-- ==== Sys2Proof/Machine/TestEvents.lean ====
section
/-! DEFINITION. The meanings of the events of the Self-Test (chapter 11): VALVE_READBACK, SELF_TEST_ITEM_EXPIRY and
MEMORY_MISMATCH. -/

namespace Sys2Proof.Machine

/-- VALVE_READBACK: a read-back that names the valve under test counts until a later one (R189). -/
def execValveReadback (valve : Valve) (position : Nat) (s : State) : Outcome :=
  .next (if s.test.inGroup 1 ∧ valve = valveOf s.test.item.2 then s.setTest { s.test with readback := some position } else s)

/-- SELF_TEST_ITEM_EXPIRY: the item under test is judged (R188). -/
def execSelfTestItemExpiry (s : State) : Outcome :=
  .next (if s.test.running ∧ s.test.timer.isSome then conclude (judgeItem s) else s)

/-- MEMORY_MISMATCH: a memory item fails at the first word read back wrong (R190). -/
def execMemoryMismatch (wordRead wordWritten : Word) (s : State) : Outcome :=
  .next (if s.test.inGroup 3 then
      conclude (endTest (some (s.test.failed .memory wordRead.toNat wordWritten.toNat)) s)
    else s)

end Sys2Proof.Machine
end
--
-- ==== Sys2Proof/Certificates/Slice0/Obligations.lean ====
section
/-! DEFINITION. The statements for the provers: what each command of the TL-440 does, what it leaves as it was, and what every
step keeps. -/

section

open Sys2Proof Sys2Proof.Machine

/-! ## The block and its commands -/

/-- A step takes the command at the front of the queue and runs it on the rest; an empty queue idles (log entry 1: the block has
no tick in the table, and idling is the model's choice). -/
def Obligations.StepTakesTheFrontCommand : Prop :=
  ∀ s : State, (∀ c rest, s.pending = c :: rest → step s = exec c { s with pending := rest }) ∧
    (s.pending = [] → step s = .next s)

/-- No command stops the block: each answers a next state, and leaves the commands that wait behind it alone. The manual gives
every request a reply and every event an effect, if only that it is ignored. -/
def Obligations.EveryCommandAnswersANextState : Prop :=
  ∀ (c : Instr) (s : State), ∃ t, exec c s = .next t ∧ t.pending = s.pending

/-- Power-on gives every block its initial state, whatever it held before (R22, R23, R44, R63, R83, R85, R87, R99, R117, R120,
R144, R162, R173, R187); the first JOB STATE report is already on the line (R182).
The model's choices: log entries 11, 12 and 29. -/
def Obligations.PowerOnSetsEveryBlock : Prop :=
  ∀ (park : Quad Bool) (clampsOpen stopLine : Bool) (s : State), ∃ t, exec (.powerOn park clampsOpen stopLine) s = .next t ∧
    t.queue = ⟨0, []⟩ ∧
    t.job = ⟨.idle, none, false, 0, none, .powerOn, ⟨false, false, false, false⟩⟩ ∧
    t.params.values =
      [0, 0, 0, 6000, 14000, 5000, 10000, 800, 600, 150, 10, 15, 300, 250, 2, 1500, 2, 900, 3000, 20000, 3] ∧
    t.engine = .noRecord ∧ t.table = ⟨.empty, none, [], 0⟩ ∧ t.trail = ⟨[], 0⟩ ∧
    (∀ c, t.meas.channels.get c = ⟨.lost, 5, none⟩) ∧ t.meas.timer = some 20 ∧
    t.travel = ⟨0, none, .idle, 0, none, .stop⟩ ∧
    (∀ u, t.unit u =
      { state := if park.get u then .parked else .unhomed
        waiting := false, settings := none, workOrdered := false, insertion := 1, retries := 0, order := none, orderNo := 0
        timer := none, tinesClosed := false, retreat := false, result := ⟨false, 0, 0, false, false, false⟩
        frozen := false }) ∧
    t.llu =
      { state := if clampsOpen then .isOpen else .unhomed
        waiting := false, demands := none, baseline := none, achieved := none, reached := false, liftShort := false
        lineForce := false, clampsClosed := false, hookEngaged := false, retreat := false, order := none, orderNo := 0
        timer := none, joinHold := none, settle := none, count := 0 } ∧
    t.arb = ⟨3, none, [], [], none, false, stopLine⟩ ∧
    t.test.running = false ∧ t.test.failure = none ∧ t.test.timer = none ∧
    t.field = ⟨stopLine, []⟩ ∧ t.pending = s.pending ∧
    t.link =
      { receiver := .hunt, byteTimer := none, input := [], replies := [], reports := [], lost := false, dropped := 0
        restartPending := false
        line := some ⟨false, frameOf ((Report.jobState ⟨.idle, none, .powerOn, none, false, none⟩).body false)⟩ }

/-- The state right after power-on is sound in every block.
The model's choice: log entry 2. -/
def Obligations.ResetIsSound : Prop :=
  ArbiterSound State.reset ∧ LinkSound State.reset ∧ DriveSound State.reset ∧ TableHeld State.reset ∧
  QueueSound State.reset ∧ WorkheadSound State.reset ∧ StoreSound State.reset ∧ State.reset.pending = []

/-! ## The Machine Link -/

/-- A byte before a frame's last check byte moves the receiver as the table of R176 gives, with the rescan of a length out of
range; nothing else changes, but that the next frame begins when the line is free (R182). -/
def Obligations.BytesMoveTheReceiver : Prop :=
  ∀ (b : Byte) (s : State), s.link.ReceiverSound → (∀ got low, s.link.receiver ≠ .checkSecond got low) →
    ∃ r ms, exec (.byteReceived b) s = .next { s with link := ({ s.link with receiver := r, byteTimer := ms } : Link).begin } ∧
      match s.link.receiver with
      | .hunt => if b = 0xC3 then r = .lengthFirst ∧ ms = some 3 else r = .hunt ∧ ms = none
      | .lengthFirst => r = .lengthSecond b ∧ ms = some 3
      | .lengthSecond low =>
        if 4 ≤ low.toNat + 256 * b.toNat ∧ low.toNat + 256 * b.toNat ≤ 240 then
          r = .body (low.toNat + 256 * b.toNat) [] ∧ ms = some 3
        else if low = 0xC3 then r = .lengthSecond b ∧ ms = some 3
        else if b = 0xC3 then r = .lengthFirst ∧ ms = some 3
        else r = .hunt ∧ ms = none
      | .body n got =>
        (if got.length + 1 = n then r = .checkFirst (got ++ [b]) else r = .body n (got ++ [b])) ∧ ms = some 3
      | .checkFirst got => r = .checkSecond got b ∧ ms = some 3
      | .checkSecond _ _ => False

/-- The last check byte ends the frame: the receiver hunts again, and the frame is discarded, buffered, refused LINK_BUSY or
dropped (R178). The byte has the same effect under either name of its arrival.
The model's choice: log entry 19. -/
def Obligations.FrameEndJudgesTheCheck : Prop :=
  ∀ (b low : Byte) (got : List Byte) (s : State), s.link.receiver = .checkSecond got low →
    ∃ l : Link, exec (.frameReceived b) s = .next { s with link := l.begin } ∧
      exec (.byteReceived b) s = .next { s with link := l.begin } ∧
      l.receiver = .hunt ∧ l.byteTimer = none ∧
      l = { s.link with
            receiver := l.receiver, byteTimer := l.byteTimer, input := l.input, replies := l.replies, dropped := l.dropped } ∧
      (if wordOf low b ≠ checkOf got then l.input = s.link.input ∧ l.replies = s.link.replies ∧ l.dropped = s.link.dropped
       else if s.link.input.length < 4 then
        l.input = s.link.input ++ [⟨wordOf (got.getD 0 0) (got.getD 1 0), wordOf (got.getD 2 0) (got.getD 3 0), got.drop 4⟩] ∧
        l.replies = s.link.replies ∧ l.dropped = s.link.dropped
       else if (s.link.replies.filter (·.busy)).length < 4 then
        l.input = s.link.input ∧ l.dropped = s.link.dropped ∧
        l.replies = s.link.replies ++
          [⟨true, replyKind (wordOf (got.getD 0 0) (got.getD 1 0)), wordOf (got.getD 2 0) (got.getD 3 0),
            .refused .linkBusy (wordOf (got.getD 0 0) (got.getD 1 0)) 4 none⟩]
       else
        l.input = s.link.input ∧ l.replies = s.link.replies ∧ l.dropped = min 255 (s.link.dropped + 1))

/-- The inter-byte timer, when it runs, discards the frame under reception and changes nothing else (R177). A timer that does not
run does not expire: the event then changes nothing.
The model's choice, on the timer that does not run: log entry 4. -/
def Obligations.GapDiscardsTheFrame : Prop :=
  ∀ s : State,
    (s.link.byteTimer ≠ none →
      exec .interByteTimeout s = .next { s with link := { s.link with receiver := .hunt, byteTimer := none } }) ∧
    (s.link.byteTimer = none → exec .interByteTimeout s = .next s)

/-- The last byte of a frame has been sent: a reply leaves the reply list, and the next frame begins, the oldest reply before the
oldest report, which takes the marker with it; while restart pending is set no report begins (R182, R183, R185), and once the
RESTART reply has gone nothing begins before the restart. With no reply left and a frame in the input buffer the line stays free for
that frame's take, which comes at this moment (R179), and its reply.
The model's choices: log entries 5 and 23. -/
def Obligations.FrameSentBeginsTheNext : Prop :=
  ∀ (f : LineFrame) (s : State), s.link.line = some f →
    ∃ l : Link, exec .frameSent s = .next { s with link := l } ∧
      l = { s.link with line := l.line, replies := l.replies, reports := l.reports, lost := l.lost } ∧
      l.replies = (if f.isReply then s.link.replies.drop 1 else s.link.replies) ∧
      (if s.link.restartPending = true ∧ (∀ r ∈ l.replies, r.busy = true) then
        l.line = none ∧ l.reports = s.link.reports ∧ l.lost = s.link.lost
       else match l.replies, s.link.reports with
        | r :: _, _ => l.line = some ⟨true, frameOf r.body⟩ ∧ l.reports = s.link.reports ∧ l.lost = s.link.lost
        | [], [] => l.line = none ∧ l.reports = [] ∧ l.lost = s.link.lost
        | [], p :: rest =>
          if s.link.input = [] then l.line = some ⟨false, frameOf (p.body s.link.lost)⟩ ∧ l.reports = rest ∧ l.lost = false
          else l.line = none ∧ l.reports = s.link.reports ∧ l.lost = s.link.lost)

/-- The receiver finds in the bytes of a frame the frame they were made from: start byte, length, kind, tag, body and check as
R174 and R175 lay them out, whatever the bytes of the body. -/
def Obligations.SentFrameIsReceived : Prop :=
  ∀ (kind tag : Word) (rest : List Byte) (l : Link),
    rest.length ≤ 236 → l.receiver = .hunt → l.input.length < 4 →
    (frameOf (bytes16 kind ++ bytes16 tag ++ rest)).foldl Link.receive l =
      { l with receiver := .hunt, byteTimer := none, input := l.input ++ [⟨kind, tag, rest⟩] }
---
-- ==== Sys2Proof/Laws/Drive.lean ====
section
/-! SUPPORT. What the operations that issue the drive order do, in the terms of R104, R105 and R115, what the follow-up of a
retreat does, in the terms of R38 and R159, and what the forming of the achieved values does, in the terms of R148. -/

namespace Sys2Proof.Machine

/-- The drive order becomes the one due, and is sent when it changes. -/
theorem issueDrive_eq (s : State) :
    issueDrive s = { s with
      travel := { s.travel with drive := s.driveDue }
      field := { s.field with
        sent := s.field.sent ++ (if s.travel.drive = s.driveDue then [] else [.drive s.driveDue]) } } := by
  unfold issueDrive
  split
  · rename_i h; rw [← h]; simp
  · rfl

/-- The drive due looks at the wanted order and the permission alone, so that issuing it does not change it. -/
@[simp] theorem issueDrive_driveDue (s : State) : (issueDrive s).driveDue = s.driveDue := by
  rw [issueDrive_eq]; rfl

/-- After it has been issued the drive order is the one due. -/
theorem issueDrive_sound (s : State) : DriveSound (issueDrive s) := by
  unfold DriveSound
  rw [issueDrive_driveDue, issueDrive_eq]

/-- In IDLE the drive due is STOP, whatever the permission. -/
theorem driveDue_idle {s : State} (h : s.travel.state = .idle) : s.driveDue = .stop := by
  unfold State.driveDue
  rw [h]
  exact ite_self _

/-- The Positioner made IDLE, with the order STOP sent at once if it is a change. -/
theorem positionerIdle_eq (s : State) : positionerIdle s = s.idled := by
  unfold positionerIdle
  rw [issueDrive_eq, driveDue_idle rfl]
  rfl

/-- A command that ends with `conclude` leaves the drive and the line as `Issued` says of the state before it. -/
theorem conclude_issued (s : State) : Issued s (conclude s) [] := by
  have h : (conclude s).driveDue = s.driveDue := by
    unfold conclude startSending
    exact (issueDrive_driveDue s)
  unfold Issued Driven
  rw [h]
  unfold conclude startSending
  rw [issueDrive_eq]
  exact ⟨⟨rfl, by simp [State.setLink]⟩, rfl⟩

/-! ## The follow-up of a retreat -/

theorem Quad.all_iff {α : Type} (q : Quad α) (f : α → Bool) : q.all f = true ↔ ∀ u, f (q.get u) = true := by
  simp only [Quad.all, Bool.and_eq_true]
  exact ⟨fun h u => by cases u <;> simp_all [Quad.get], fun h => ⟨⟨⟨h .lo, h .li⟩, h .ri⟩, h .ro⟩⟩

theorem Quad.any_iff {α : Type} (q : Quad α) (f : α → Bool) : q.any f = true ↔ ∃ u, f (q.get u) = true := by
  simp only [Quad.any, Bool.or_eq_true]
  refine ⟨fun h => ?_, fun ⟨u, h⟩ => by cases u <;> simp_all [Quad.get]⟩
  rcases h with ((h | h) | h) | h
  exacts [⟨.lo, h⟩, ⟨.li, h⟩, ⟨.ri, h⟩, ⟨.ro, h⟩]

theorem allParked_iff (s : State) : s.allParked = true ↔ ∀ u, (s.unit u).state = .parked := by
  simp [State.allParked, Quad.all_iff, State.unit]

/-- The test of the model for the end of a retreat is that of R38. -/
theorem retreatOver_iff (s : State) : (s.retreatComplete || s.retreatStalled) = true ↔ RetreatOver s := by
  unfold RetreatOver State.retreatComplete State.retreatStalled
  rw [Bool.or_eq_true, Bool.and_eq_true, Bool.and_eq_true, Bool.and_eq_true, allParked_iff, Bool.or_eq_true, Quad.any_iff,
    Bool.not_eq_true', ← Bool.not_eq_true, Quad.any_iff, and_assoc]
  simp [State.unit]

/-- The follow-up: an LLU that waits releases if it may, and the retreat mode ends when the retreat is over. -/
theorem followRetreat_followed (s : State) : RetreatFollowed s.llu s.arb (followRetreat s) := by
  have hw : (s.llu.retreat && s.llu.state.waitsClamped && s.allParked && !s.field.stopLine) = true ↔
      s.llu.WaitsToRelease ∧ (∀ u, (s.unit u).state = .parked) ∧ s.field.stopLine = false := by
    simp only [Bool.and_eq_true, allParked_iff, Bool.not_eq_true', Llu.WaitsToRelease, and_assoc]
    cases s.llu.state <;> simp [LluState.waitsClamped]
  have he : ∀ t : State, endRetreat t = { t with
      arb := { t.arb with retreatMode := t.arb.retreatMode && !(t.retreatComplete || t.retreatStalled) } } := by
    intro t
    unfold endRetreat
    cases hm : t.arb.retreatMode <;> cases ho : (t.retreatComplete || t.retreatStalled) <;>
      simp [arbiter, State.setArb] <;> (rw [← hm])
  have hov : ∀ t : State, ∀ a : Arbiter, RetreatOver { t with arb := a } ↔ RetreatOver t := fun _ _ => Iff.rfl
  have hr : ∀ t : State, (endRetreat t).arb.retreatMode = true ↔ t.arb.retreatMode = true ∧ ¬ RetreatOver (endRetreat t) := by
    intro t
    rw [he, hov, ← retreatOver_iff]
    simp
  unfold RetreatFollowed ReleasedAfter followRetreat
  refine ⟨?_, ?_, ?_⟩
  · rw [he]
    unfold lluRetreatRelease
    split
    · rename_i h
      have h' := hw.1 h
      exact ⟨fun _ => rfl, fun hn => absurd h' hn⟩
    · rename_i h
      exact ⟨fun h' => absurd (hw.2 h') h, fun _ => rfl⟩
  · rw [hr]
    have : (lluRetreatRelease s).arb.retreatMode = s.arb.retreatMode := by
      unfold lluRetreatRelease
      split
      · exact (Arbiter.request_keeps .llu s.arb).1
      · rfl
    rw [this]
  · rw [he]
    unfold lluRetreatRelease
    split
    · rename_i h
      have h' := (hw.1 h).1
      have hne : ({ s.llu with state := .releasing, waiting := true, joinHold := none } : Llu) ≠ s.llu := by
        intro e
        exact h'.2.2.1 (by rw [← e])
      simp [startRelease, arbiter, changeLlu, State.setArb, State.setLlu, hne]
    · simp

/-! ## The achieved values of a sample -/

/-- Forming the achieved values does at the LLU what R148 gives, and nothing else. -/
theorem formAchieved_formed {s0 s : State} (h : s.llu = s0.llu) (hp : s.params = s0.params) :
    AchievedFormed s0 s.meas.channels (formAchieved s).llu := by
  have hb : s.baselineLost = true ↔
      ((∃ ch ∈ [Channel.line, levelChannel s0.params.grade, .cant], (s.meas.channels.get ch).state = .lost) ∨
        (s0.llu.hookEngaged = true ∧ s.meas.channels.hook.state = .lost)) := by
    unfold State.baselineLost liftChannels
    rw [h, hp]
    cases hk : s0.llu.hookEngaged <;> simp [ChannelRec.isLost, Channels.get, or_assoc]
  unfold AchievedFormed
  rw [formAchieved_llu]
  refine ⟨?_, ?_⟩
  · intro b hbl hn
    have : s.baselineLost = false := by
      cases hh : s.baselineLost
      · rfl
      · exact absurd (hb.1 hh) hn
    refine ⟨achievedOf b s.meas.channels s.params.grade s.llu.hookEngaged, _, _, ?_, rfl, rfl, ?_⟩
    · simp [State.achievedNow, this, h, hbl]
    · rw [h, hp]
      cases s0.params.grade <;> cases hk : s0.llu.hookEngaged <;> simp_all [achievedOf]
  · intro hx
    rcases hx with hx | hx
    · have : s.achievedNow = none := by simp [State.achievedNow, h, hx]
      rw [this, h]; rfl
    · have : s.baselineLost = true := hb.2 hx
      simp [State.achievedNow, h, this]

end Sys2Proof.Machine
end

PROBLEM TO WORK ON
Look above for the line holding "step keeps. -/" and the line holding "def Obligations.StepTakesTheFrontCommand : Prop". Retype both, and every line between them, word for word and nothing else.

RESPONSE
step keeps. -/

section

open Sys2Proof Sys2Proof.Machine

/-! ## The block and its commands -/

/-- A step takes the command at the front of the queue and runs it on the rest; an empty queue idles (log entry 1: the block has
no tick in the table, and idling is the model's choice). -/
def Obligations.StepTakesTheFrontCommand : Prop :=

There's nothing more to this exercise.